_AIM OF THE TASK:_ Because only the count matters, report how many lines in the material hold the string "reads" and nothing more.
————————
-- ==== Sys2Proof/WellFormed.lean ====
section
/-! DEFINITION. Which registers each word reads and writes, and which words are well formed by themselves
(R60, R61, R62, R74). What depends on a workgroup's allocation is asked at issue. -/

namespace Sys2Proof

/-- A register operand: V registers from a first one, S, P, F and special registers. -/
inductive RegRef where
  | v (n : VReg) (k : Nat)
  | s (n : SReg)
  | p (n : PReg)
  | f (n : FReg)
  | spc (n : Nat)
  deriving DecidableEq, Repr

/-- The registers a word reads and those it writes. -/
structure RegUse where
  rd : List RegRef
  wr : List RegRef
  deriving DecidableEq, Repr

/-- V registers moved by a level access of a size code (R71): two for 64 bits, four for 128. -/
def sizeRegs (z : BitVec 4) : Nat :=
  if z.toNat = 3 then 2 else if z.toNat = 4 then 4 else 1

/-- A source may name any register but V124 to V126; a multi-register operand is aligned and within V0..V119 (R61, R62). -/
def RegRef.readOk : RegRef → Bool
  | .v n k => if k = 1 then decide (n.toNat < 124 ∨ n.toNat = 127) else decide (n.toNat % k = 0 ∧ n.toNat + k ≤ 120)
  | .s _ => true
  | .p _ => true
  | .f _ => true
  | .spc _ => true

/-- A destination names neither a queue head nor V124 to V126, nor P0, nor F0 (R61, R74). -/
def RegRef.writeOk : RegRef → Bool
  | .v n k => if k = 1 then decide (n.toNat < 120 ∨ n.toNat = 127) else decide (n.toNat % k = 0 ∧ n.toNat + k ≤ 120)
  | .s _ => true
  | .p n => decide (n ≠ 0)
  | .f n => decide (n ≠ 0)
  | .spc n => decide (n = 13)

/-- Every register of a word may be named where it stands. -/
def RegUse.ok (u : RegUse) : Bool :=
  u.rd.all RegRef.readOk && u.wr.all RegRef.writeOk

/-- The registers a word reads and writes (R54, R56, R61). -/
def Instr.regs : Instr → RegUse
  | .modArithmetic g _ _ _ _ _ _ _ _ _ | .modMemory g _ _ _ _ => { rd := [.p g], wr := [] }
  | .nop | .exit | .join | .yld | .trap _ | .tret | .bra _ | .waitc _ _ _ _ | .sigchk _ | .airrev
  | .mma _ _ _ _ _ _ _ _ | .mrel _ | .mzero _ | .sclose _ | .rdnCkpt | .rdnEnd => { rd := [], wr := [] }
  | .ret => { rd := [.s 63#6], wr := [] }
  | .jmpi a | .mshape _ a | .mhint a | .cqstage a | .sskip a _ | .gkill a => { rd := [.s a], wr := [] }
  | .calli a => { rd := [.s a], wr := [.s 63#6] }
  | .elect d | .probe d | .rdspc d _ | .astat d | .mxcntExceptions d _ | .mxcntPrune d _ | .mpair d | .cqstat d
  | .sstat d _ | .rdnBegin d => { rd := [], wr := [.s d] }
  | .brf _ f _ => { rd := [.f f], wr := [] }
  | .brv _ p _ => { rd := [.p p], wr := [] }
  | .call _ => { rd := [], wr := [.s 63#6] }
  | .loop d _ | .sli d _ _ => { rd := [.s d], wr := [.s d] }
  | .sadd d a b | .ssub d a b | .smul d a b | .sand d a b | .sor d a b | .sxor d a b | .sandn d a b
  | .sshl d a b | .sshr d a b | .ssra d a b | .smin d a b | .smax d a b | .mbindBind d a b | .mbindUnbind d a b
  | .qcfgConfigure d a b | .qcfgDisable d a b | .qcfgMask d a b | .qcfgRead d a b | .boostGrant d a b
  | .boostEnd d a b => { rd := [.s a, .s b], wr := [.s d] }
  | .smov d a | .saddi d a _ | .mres d a _ | .cqinit d a | .cqpub d a | .cqwptr d a | .lprog d a _
  | .sopen d a _ | .lnch d a | .mboxqRead d a | .mboxqClearOverflow d a | .mboxqDiscardPending d a | .grd d a
  | .gstat d a | .tkstat d a | .wlatchRead d a | .wlatchSet d a | .lbrd d a | .wrecrd d a | .lifeset d a
  | .eqrd d a | .sigrd d a => { rd := [.s a], wr := [.s d] }
  | .ssel d a b f => { rd := [.s a, .s b, .f f], wr := [.s d] }
  | .scmp _ f a b => { rd := [.s a, .s b], wr := [.f f] }
  | .wrspc a n => { rd := [.s a], wr := [.spc n.toNat] }
  | .vtos d p | .ballot d p => { rd := [.p p], wr := [.s d] }
  | .stov p a => { rd := [.s a], wr := [.p p] }
  | .vote f p _ => { rd := [.p p], wr := [.f f] }
  | .iadd d a b | .isub d a b | .imul d a b | .imulhI d a b | .imulhN d a b | .iminI d a b | .iminN d a b
  | .imaxI d a b | .imaxN d a b | .iabsd d a b | .and d a b | .or d a b | .xor d a b | .andn d a b | .orn d a b
  | .xnor d a b | .shl d a b | .shr d a b | .sra d a b | .rotl d a b | .bfeI d a b | .bfeN d a b | .fadd d a b
  | .fsub d a b | .fmul d a b | .fmin d a b | .fmax d a b | .fminm d a b | .fmaxm d a b | .faddF16x2 d a b
  | .faddBf16x2 d a b | .fsubF16x2 d a b | .fsubBf16x2 d a b | .fmulF16x2 d a b | .fmulBf16x2 d a b
  | .fminF16x2 d a b | .fminBf16x2 d a b | .fmaxF16x2 d a b | .fmaxBf16x2 d a b | .sel d a b | .lxchPick d a b
  | .lxchRot d a b | .lxchSlide d a b | .lxchRev d a b => { rd := [.v a 1, .v b 1], wr := [.v d 1] }
  | .iaddc d a b | .isubb d a b => { rd := [.v a 1, .v b 1, .p 7#3], wr := [.v d 1, .p 7#3] }
  | .imad d a b | .bfi d a b | .ffma d a b | .ffmaF16x2 d a b | .ffmaBf16x2 d a b | .idot4I8 d a b
  | .idot4N8 d a b | .idot4In d a b | .fdot2F16 d a b | .fdot2Bf16 d a b | .ldot4L6 d a b => { rd := [.v d 1, .v a 1, .v b 1], wr := [.v d 1] }
  | .popc d a | .clz d a | .brev d a | .mov d a | .iaddi d a _ | .imuli d a _ | .andi d a _ | .ori d a _
  | .xori d a _ | .shli d a _ | .shri d a _ | .srai d a _ | .rotli d a _ | .fclass d a | .frcp d a | .fsqrt d a
  | .frsq d a | .fexp2 d a | .flog2 d a | .cvt _ d a _ | .qswx d a | .qswy d a | .qswd d a | .qbcast d a _
  | .gredAddI d a | .gredAddF d a | .gredMinI d a | .gredMinF d a | .gredMaxI d a | .gredMaxF d a
  | .gscanAddI d a | .gscanAddF d a => { rd := [.v a 1], wr := [.v d 1] }
  | .icmp _ p a b | .fcmp _ p a b => { rd := [.v a 1, .v b 1], wr := [.p p] }
  | .movi d _ | .moviF16 d _ | .moviBf16 d _ => { rd := [], wr := [.v d 1] }
  | .moviHi d _ => { rd := [.v d 1], wr := [.v d 1] }
  | .cvtsF32F8a d a b | .cvtsF32F8b d a b | .cvtsF32L6 d a b | .cvtsF8aF32 d a b | .cvtsF8bF32 d a b
  | .cvtsL6F32 d a b => { rd := [.v a 1, .s b], wr := [.v d 1] }
  | .pand d a b | .por d a b | .pxor d a b => { rd := [.p a, .p b], wr := [.p d] }
  | .pnot d a | .pmov d a => { rd := [.p a], wr := [.p d] }
  | .xferGet d a b => { rd := [.v a 1, .s b], wr := [.s d] }
  | .xferFirst d a => { rd := [.v a 1], wr := [.s d] }
  | .xferPut d a _ => { rd := [.s a], wr := [.v d 1] }
  | .ldP z d s v _ | .ldS z d s v _ | .ldC z d s v _ | .ldK z d s v _ | .ldG z d s v _ => { rd := [.s s, .v v 1], wr := [.v d (sizeRegs z)] }
  | .stP z d s v _ | .stS z d s v _ | .stC z d s v _ | .stK z d s v _ | .stG z d s v _ => { rd := [.s s, .v v 1, .v d (sizeRegs z)], wr := [] }
  | .atomAdd d s v | .atomMinI d s v | .atomMinN d s v | .atomMaxI d s v | .atomMaxN d s v | .atomAnd d s v
  | .atomOr d s v | .atomXor d s v | .atomXchg d s v | .atomAddF32 d s v => { rd := [.s s, .v v 1, .v d 1], wr := [.v d 1] }
  | .atomCas d s v => { rd := [.s s, .v v 1, .v (d ++ 0#1) 2], wr := [.v (d ++ 0#1) 1] }
  | .redAdd d s v | .redMinI d s v | .redMinN d s v | .redMaxI d s v | .redMaxN d s v | .redAnd d s v
  | .redOr d s v | .redXor d s v | .redAddF32 d s v | .sta d s v _ | .relst d s v _ => { rd := [.s s, .v v 1, .v d 1], wr := [] }
  | .ldu d s | .bara d s => { rd := [.s s], wr := [.s d] }
  | .stu d s => { rd := [.s s, .s d], wr := [] }
  | .lda d s v _ | .acqld d s v _ => { rd := [.s s, .v v 1], wr := [.v d 1] }
  | .prefL1 s v _ | .prefL2 s v _ => { rd := [.s s, .v v 1], wr := [] }
  | .barw s | .marm s => { rd := [.s s], wr := [] }
  | .bart a s => { rd := [.s a, .s s], wr := [] }
  | .mwaitNe d s | .mwaitGe d s => { rd := [.s s, .s d], wr := [.s d] }
  | .adecl _ s l => { rd := [.s s, .s l], wr := [] }
  | .mlda _ a b | .mldb _ a b | .mtld _ a b | .mtst _ a b | .gwr a b | .gresume a b | .tlbiPage a b
  | .tlbiAsn a b | .tlbiWorld a b | .tlbiAll a b => { rd := [.s a, .s b], wr := [] }
  | .mtrv d _ b => { rd := [.s b], wr := [.v d 1] }
  | .mtwv _ a b => { rd := [.v a 1, .s b], wr := [] }
  | .cqpush d a => { rd := [.s (a ++ 0#2), .s (a ++ 1#2), .s (a ++ 2#2), .s (a ++ 3#2)], wr := [.s d] }
  | .diagst k a b => { rd := [.s k, .s a, .s b], wr := [] }
  | .diagld d a => { rd := [.s a, .s d], wr := [.s d] }
  | .issueGroup _ _ | .waitCountPromotion _ _ _ | .reconvergenceStackPop _ _ | .splitMerge _ _
  | .joinRelease _ _ | .groupSlotRelease _ _ | .loadValueBound _ | .storePerformed _ | .counterEnd _ _ _
  | .waitcRelease _ _ _ | .barrierRelease _ _ _ | .monitorWake _ _ _ | .monitorRemoteReread _ _ _
  | .engineRecall _ _ | .atomicSetWaitAcquire _ | .taskRestart _ | .taskCommit _ | .irrevocableTokenGrant _
  | .activeSetEntryFree _ | .matrixEntryStart _ _ | .pairArbiterGrant _ | .mmaOccupancyEnd _ | .mmaRetire _ _
  | .tileOpRetire _ _ | .reservationClearDone _ | .hintRequestTime _ | .slewWindowBegin _ | .rampStepEnd _
  | .holdExpiry _ | .copyAccept _ | .copyComplete _ _ | .streamFill _ _ | .streamReload _ _ | .pageWalk _ _ _ _
  | .remoteAccessArrival _ | .readData _ _ | .writeAck _ | .ticketReply _ _ | .busy _ | .busyResend _
  | .ticketTableFullResend _ | .ticketPost _ _ | .replayNotice _ | .requesterTicketTimeout _ _
  | .ownerTicketTimeout _ | .remoteResponseTimeout _ | .noticeRetentionExpiry _ | .tagRetentionExpiry _ _
  | .flitTransmit _ _ | .flitReceive _ _ | .creditReturn _ _ _ | .filler _ | .retryReplayTimeout _
  | .laneLockLoss _ _ | .correctedSymbolThreshold _ _ _ | .retrainStepComplete _ _ | .heartbeatSend _
  | .heartbeat _ | .heartbeatTimeout _ | .flitCounterExhaustion _ | .linkSecretTimeout _ | .keyPromote _ _
  | .reencryptionSweep _ _ | .dispatch | .dependenceCheck _ | .gridDoneWrite _ | .mailboxArrival _
  | .handlerAccept _ | .migrationPeriodEnd | .lineMigrate _ | .handlerActivation _ | .preemptionDeadline _
  | .cooperativeSave _ | .forcedSaveComplete _ | .shadowPlaceRelease _ _ | .waitProbe _ _ _ | .probeForward _
  | .wearSample _ _ | .recordCommit _ | .fallowEntry _ | .fallowWake _ | .callupPowerupDone _
  | .callupSelftestDone _ _ | .callupSave _ | .callupMapUpdate _ | .boostGrantEnd _ | .drainWindowOpen _
  | .frequencySwitch _ | .frequencyResume _ | .timeSyncPulse | .currentWindow _ _ _ | .energyMeasure _ _ _
  | .timeBudgetPeriod | .supplyLossWarning | .fastThrottleAlarm | .fastThrottleClear | .gatingCommitWindowEnd _
  | .worldLatchClearDone _ | .correctedError _ | .targetedSelfTest _ _ | .uncorrectableError _ | .scrub _
  | .checkpoint _ _ | .reset | .bringupStageComplete _ | .hostMemoryRequest _ | .hostAtomicop _ _
  | .hostConfigRequest _ _ _ | .getMeasurements _ _ | .keyExchange _ _ _ | .finish _ | .keyUpdate _ _
  | .endSession _ | .lock _ | .start _ _ _ | .stop _ | .sessionConfigWrite _ | .mgmtReadAbjstat _
  | .mgmtReadErrorLog _ | .mgmtReadTimeBudget _ | .mgmtReadMixedAtomicCounter _ | .mgmtReadParameter _
  | .mgmtReadFrameWorldEntry _ | .mgmtReadRouteEntry _ | .setTimeBudget _ | .frameAssign _ | .frameUnassign _
  | .setHandlerTableEntry _ | .killWaitCycle _ | .reformatFrameGranule _ | .setRouteTable _
  | .setAttestationPolicy _ | .setOwnerWindow _ | .setPortConfiguration _ | .postTicketOutcome _
  | .installBootBinding _ | .setParameter _ | .mgmtPreemptionRequest _ | .mgmtPreemptionWithdraw _
  | .resetPort _ | .mgmtUnassignedOp _ | .instructionFetch _ _ _ | .cxlCompleterAck _ | .allotmentClearDone _
  | .contextRestoreComplete _ | .commandComplete | .hostLinkRecovery _ _ => { rd := [], wr := [] }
————————
_TASK RESULT:_ 3